> _DIRECTIONS FOR THIS TASK_:
Every line in the listing below from the one with "split <;> first | omega | rfl" through the one with "o := by cases o <;> rfl" is to be reproduced exactly, both ends included; leave out the rest.

> _INFORMATION SUPPLIED_:
+---+

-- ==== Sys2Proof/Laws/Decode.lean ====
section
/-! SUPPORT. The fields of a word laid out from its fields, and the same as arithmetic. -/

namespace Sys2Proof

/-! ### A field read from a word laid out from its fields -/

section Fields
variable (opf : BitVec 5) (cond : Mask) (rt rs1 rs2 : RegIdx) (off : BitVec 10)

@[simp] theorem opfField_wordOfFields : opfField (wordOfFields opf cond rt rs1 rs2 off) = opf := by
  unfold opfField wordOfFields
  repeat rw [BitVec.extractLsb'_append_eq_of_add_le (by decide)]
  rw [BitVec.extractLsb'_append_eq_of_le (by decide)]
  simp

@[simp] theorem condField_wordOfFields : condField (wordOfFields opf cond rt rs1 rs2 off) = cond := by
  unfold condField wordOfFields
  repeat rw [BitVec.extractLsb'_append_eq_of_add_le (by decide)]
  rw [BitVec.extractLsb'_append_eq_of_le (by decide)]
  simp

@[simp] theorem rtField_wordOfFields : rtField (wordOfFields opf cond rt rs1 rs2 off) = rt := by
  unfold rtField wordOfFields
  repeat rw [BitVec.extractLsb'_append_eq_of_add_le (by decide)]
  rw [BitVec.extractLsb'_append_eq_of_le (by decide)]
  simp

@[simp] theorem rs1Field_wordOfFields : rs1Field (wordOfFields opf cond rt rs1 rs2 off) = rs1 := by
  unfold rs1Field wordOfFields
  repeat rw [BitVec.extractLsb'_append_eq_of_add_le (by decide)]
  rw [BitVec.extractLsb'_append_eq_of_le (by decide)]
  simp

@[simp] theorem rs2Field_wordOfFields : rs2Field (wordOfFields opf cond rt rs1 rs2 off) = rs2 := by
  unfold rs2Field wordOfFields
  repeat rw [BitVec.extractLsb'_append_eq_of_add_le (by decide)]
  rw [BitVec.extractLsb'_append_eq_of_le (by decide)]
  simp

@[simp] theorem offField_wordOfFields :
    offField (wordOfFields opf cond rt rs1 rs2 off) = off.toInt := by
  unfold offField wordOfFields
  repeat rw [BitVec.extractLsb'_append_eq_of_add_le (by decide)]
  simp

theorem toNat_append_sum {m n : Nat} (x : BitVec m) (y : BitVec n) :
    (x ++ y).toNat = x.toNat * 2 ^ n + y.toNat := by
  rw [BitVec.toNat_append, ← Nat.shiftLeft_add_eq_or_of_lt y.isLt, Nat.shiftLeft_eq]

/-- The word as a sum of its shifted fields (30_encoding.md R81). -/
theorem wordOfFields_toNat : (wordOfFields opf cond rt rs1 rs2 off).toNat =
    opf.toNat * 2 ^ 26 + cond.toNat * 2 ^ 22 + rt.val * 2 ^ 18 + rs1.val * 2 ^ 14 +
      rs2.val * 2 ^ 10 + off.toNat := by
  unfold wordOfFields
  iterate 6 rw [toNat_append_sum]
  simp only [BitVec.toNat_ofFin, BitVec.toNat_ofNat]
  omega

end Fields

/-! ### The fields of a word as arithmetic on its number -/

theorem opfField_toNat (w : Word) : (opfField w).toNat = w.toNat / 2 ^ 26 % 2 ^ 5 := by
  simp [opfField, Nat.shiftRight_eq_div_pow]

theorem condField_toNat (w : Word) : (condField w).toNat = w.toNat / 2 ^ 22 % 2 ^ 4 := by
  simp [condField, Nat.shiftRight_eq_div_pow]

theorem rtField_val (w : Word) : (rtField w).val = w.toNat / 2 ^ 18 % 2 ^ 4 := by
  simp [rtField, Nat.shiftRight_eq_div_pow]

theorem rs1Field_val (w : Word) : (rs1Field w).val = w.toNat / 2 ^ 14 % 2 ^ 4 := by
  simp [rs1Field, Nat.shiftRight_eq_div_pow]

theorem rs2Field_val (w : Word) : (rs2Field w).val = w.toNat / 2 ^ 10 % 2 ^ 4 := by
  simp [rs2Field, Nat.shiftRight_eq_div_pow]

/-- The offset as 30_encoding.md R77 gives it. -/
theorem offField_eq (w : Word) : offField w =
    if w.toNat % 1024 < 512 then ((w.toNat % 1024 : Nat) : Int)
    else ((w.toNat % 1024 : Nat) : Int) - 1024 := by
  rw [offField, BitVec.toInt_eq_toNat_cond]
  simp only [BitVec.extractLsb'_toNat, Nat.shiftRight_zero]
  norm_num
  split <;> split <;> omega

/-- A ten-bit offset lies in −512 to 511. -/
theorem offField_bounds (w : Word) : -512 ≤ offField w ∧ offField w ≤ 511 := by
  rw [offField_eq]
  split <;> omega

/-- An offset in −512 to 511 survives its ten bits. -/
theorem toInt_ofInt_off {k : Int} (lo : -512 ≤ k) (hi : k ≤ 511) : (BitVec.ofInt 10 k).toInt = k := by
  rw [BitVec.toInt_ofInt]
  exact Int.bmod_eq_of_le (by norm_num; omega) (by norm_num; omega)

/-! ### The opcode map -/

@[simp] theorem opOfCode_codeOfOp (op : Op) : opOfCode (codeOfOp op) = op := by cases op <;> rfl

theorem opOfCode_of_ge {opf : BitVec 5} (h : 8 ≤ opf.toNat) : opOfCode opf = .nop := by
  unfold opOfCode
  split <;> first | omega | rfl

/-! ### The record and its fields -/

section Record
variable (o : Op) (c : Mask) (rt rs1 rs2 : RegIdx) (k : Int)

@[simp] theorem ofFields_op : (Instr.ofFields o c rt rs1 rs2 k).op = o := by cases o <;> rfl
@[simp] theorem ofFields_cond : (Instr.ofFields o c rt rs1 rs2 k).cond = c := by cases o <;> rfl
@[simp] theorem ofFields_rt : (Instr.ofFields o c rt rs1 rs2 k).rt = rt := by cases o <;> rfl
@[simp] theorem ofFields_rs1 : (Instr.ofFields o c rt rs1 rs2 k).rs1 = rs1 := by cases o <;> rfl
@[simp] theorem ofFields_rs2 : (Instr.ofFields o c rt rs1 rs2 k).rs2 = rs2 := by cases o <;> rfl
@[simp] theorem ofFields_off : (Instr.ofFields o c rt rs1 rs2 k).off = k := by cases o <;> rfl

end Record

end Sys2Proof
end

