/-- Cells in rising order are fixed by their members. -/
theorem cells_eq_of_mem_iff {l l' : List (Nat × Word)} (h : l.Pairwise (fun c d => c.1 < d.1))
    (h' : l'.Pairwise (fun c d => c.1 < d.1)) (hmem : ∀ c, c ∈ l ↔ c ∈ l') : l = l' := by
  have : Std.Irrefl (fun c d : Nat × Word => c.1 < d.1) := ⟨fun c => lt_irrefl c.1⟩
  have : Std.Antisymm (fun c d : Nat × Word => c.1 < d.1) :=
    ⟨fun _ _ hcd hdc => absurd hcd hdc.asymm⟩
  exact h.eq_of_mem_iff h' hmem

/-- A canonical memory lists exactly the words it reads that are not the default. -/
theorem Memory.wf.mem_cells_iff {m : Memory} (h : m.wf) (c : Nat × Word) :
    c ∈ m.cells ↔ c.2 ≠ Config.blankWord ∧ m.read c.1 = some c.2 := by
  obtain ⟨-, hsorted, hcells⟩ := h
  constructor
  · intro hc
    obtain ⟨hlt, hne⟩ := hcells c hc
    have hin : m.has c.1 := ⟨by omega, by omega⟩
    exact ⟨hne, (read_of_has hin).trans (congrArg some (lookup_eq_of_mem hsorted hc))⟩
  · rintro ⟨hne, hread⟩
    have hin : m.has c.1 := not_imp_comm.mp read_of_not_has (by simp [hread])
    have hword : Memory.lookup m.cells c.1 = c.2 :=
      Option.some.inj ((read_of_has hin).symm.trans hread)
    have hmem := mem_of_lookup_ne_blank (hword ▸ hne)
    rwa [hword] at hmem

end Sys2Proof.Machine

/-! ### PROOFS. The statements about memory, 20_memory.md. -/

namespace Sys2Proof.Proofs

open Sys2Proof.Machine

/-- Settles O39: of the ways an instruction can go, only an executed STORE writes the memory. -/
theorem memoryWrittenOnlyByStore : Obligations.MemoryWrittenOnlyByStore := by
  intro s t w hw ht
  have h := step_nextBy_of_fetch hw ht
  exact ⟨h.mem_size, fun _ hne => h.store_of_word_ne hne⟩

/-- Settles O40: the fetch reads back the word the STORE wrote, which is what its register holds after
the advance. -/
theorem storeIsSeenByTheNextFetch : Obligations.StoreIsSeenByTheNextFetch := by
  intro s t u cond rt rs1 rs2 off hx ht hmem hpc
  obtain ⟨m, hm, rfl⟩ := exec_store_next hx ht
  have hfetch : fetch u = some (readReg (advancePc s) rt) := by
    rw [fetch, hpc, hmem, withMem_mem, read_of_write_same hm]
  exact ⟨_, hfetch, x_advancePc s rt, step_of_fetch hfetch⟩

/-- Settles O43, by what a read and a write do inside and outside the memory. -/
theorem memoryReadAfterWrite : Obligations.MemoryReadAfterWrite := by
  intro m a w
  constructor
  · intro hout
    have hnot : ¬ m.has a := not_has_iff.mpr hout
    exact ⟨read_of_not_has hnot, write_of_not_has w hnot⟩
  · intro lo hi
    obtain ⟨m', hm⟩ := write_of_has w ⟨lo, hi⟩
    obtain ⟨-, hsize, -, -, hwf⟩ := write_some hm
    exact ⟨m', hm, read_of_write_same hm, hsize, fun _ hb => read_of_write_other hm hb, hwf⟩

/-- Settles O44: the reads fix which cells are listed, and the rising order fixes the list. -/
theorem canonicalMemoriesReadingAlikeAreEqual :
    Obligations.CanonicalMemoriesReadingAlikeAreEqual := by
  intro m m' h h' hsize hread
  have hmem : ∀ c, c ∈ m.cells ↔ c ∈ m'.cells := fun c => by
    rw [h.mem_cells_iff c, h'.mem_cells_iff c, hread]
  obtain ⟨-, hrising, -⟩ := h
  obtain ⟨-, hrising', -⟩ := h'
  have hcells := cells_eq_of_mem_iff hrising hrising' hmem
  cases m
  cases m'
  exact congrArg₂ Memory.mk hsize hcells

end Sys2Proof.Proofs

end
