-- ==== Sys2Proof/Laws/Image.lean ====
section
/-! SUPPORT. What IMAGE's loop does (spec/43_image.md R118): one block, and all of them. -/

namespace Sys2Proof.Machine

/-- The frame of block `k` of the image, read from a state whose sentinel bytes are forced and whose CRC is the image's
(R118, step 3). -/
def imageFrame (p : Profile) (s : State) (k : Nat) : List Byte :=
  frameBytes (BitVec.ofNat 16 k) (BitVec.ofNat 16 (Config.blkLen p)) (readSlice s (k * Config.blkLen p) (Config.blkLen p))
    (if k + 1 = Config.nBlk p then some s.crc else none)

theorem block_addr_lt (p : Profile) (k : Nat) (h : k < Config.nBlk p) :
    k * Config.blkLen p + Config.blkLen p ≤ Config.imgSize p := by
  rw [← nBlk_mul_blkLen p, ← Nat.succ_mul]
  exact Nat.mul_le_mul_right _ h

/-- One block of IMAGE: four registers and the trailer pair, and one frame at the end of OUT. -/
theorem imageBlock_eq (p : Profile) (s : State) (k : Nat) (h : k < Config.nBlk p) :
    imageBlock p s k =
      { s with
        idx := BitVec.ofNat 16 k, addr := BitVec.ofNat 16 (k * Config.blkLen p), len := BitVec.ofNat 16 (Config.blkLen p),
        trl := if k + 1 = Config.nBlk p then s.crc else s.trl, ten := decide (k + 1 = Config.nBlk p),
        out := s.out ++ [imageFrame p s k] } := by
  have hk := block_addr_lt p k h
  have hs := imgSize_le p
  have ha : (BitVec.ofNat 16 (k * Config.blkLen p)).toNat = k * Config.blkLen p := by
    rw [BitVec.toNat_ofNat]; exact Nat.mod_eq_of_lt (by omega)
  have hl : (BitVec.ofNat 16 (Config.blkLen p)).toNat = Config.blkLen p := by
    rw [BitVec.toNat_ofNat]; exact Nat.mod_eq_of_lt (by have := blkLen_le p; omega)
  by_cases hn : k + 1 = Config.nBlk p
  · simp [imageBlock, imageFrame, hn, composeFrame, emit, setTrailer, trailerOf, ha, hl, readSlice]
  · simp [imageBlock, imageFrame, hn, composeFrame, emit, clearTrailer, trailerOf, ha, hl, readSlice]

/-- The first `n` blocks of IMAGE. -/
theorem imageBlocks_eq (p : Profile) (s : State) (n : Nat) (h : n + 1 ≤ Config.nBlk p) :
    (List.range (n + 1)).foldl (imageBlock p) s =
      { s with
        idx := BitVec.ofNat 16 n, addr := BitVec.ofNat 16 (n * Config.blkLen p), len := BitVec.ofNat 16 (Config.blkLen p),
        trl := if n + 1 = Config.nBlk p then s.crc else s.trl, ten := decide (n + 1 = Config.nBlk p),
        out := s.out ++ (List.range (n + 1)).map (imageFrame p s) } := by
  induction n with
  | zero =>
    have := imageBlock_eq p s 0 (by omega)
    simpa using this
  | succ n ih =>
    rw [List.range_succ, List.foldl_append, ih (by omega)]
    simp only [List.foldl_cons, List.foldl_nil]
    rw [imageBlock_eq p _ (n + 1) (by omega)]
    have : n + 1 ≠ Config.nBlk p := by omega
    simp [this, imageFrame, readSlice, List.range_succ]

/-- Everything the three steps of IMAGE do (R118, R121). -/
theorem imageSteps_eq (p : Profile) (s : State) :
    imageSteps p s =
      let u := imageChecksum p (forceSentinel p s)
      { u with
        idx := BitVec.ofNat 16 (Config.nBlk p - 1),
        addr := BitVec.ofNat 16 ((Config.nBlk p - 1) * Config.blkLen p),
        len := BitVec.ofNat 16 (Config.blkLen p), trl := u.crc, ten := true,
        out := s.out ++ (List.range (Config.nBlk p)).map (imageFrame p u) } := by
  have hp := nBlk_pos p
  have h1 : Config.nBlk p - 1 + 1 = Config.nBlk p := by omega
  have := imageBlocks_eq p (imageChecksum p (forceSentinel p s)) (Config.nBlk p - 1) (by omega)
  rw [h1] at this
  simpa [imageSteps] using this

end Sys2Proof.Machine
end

+---+

> _FINAL ANSWER_:
  split <;> first | omega | rfl

/-! ### The record and its fields -/

section Record
variable (o : Op) (c : Mask) (rt rs1 rs2 : RegIdx) (k : Int)

@[simp] theorem ofFields_op : (Instr.ofFields o c rt rs1 rs2 k).op = o := by cases o <;> rfl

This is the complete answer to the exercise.